As it comes to the late payment, a particular percentage of interest would be imposed accordingly.

  • If a taxpayer fails to pay tax, 18% of interest will have to be paid on the tax due from the first day of the due date.
  • While taxpayer proceeds with an undue or excess claim of ITC or excess reduction in output tax liability, 24% of interest on the undue or excess reduction.
  • When it is in the case of the service recipient, who fails to pay the value of the service along with the tax within 180 days after the date of invoice by the supplier, has to pay with an 18% of interest on the amount.

GST Refund

What is a GST Refund?

You are liable to claim a refund if you pay more than you are ought to pay. Standard procedures are there to claim a refund.

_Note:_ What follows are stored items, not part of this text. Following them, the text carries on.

/-- Every operation reports its first bad field, before any other check. -/
theorem reportsBadOperand_all (i : Instr) : reportsBadOperand i := by
  intro s ps off hp hb
  cases i
  all_goals rw [exec]
  case calLookup c r => exact perform_firstBad_bind hp (lookup_check c r) hb
  case encVoltage r0 cp0 r1 cp1 => exact perform_firstBad hp (voltage_check r0 cp0 r1 cp1) hb
  case encRelays r0 cp0 r1 cp1 src => exact perform_firstBad hp (relay_check r0 cp0 r1 cp1 src) hb
  case encTrigin src slope => exact perform_firstBad hp (trigin_check src slope) hb
  case encChannels sel => exact perform_firstBad hp (channels_check sel) hb
  case encRamlen dl => exact perform_firstBad hp (ramlen_check dl) hb
  case quantSamplerate q => exact perform_firstBad_bind hp (rate_check q) hb
  case encTriglen dl ta => exact perform_firstBad hp (triglen_check dl ta) hb
  case encOffsets r0 off0 r1 off1 src toff =>
    exact perform_firstBad_bind hp (offset_check r0 off0 r1 off1 src toff) hb
  case apply c => exact perform_firstBad_bind hp (config_check c) hb
  case decodeTp p => exact perform_firstBad hp (pointer_check p) hb
  case assembleFrame p len block => exact perform_firstBad_bind hp (pointer_check p) hb
  case calLoad | encFilter | capStart | capTrigen | capForcetrig | capQuerystate | capGetdata | decodeCapstate | unwrap
    | buildDataHeader | buildStoppedFrame | getConfig | reset => cases hb

/-- Settles O19: the checks of each operation begin with those of its fields, in their order. -/
theorem firstBadFieldReported : Obligations.FirstBadFieldReported := reportsBadOperand_all

/-! ## No bad field -/

/-- All that a run can leave in the fault record: what stood there, TRANSPORT, or the clear record of RST. -/
theorem run_fault_cases (w : List Action) (s : State) :
    (run w s).fault = s.fault ∨ (run w s).fault.code = 1 ∨ (run w s).fault = .none := by
  refine (run_induction (I := fun _ u => u.fault = s.fault) (J := fun _ _ _ _ u => u.fault = s.fault)
    (Q := fun u => u.fault = s.fault ∨ u.fault.code = 1 ∨ u.fault = .none)
    ?hend ?hseq ?hskip ?hxfer ?hrelay ?hwait ?hdone ?hfail ?hrst).1 w s rfl
  case hend => exact fun _ h => .inl h
  case hseq => exact fun _ _ _ h => h
  case hskip => exact fun _ _ _ h _ => h
  case hxfer => exact fun _ _ _ _ _ h => h
  case hrelay => exact fun _ _ _ h _ => h
  case hwait => exact fun _ _ _ _ _ h _ => .inl h
  case hdone => exact fun _ _ eff _ u ps h _ => (complete_fault u eff ps).trans h
  case hfail => exact fun _ _ _ _ _ _ _ _ => .inr (.inl rfl)
  case hrst => exact fun _ _ _ _ _ _ _ _ => .inr (.inr rfl)

/-- A run leaves BAD_OPERAND in the fault record only where it stood there before. -/
theorem run_badOperand {w : List Action} {s : State} (h : (run w s).fault.code = 3) : (run w s).fault = s.fault := by
  rcases run_fault_cases w s with hf | hf | hf
  · exact hf
  · rw [hf] at h; cases h
  · rw [hf] at h; cases h

theorem badOperand_of_code {c : FaultCode} (h : c.code = 3) : c = .badOperand := by
  cases c
  case badOperand => rfl
  all_goals cases h

/-- Settles O20: fault entry with code 3 needs a bad field, a run raises only TRANSPORT, and a reset clears the
record. -/
theorem goodOperandsNeverBadOperand : Obligations.GoodOperandsNeverBadOperand := by
  intro i s t good h h3
  rcases course_of_exec h with ⟨ps, -, rfl⟩ | ⟨ps, -, hc⟩
  · cases h3
  · cases hc with
    | refused r _ hb ht => subst ht; exact absurd good (hb (badOperand_of_code h3))
    | command b eff _ _ ht => subst ht; exact run_badOperand h3
    | relays mask _ ht => subst ht; exact run_badOperand h3
    | offsets w0 w1 wt _ ht => subst ht; exact run_badOperand h3
    | applied c cfg code _ _ ht => subst ht; exact run_badOperand h3
    | ended v cal calValid ibuf obuf _ _ _ _ _ ht => subst ht; rfl
    | reset _ ht => subst ht; cases h3

/-! ## No stop -/

/-- An operation whose body gives a next state wherever its checks pass has a next state. -/
theorem perform_total {α : Type} {op : Byte} {checks : State → Except FaultReason α}
    {body : α → State → Host.Outcome State Fault Refusal} (s : State)
    (hb : ∀ a t, checks t = .ok a → ∃ u, body a t = .next u) : ∃ u, perform op checks body s = .next u := by
  cases hp : reading s.pins with
  | rst ps => exact ⟨_, perform_rst hp⟩
  | clear ps =>
    cases hc : checks (startOp op { s with pins := ps }) with
    | error r => exact ⟨_, perform_error hp hc⟩
    | ok a => rw [perform_ok hp hc]; exact hb a _ hc

theorem captureOp_total (op opc : Byte) (s : State) : ∃ t, captureOp op opc s = .next t :=
  perform_total s fun _ _ _ => ⟨_, rfl⟩

/-- A block that passes the length check has the 20480 bytes of its frame (45_frame_assembler.md R191). -/
theorem block_length {len : Word} {block : List Byte} {u : Unit} (hw : blockFits len block = true)
    (h : requireBlock len = .ok u) : block.length = 20480 := by
  have hl : len = 20480 := beq_iff_eq.1 (require_eq_ok h)
  rw [beq_iff_eq.1 hw, hl]
  rfl

/-- Settles O22: only the bodies that use the buffers can stop, and they do not on a block of 20480 bytes. -/
theorem wellFormedNeverStops : Obligations.WellFormedNeverStops := by
  intro i s hw
  cases i
  all_goals simp only [exec]
  case unwrap tp len block =>
    refine perform_total s fun a t hc => ?_
    obtain ⟨_, hlen, -⟩ := bind_eq_ok hc
    rw [unwrapBody_ok tp t (block_length hw hlen)]
    exact ⟨_, rfl⟩
  case assembleFrame p len block =>
    refine perform_total s fun tp t hc => ?_
    obtain ⟨_, -, hc⟩ := bind_eq_ok hc
    obtain ⟨_, hlen, -⟩ := bind_eq_ok hc
    simp only [dataHeaderBody_ok, bind, Except.bind, unwrapBody_ok tp _ (block_length hw hlen)]
    exact ⟨_, rfl⟩
  case buildDataHeader =>
    refine perform_total s fun _ t _ => ?_
    rw [dataHeaderBody_ok]
    exact ⟨_, rfl⟩
  case buildStoppedFrame =>
    refine perform_total s fun _ t _ => ?_
    rw [stoppedHeaderBody_ok]
    exact ⟨_, rfl⟩
  case reset =>
    cases hp : reading s.pins with
    | rst ps => exact ⟨_, unlessRst_rst hp⟩
    | clear ps => exact ⟨_, unlessRst_clear hp⟩
  case calLoad | calLookup | decodeCapstate | decodeTp | getConfig | encVoltage | encRelays | encTrigin | encChannels
    | encRamlen | quantSamplerate | encTriglen | encFilter | encOffsets | apply =>
    exact perform_total s fun _ _ _ => ⟨_, rfl⟩
  case capStart | capTrigen | capForcetrig | capQuerystate | capGetdata => exact captureOp_total _ _ s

When can you Claim a Refund?

There are multiple occasions on which you could make your claim for a refund and the GST refund process would be followed accordingly. As per the GST refund rules, Excess payment of GST is the main reason for claiming the refund. In addition to that, the following should be read along with that:

  • On Account of services export -With Payment ofTax
  • On Account of Supplies made to SEZ Unit/ SEZ Developer -With Payment of Tax
  • Exports of Goods / Services - Without making tax Payment, i.e., Input tax credit (ITC Accumulated)
  • Input Tax Credit (ITC) Accrued due to InvertedTax Structure (clause (ii) section 54(3))
  • On account of Supplies made to SEZ Unit/ SEZ Developer (Without Payment of Tax)
  • On account of Refund due to Deemed Export
  • On account of Assessment /ProvisionalAssessment / Appeal
  • Excess payment of tax
  • Any other reason.

Refunds Not be Claimed in the following Scenarios

  • An exported goods, which are already subjected to export duty, can not claim a refund of an unutilized ITC.
  • If the supplier of goods and services is expected to get a refund from IGST on the supplies, a refund claim on ITC is not valid.
  • Taxpayers can’t get a refund on closing stocks.

How to Calculate GST Refund?

Its undoubtedly clear that the excess GST payment would be refunded. For instance, Your  GST Payment is 1 lakh and you paid 1.25 lakh by mistake.  Then you could claim a refund of 25K and that would be refunded within 2 years from the GST payment due date.

GST Refund process Time Limit

Two years from the date of payment is the  GST refund process time limit In addition to the refund, the interest could be paid accordingly. Besides,  valid dates vary in every case.

  • In the case of excess payment, it depends on the date of payment.
  • Apprised export of goods and services is based on the date of shipping/loading/passing.
  • The valid date for the Tax-exempt output related to ITC ( Input Tax Credit)  would be the end of the financial year where the credit belongs.
  • The provisional assessment finalization would be on an adjusted date.

How to Claim GST Refund?

The process of getting a refund under GST and GST refund rules is much easier than you think. You just need to fill Form RFD 01 within 2 years from the paid date and it should be accorded by a Chartered Accountant.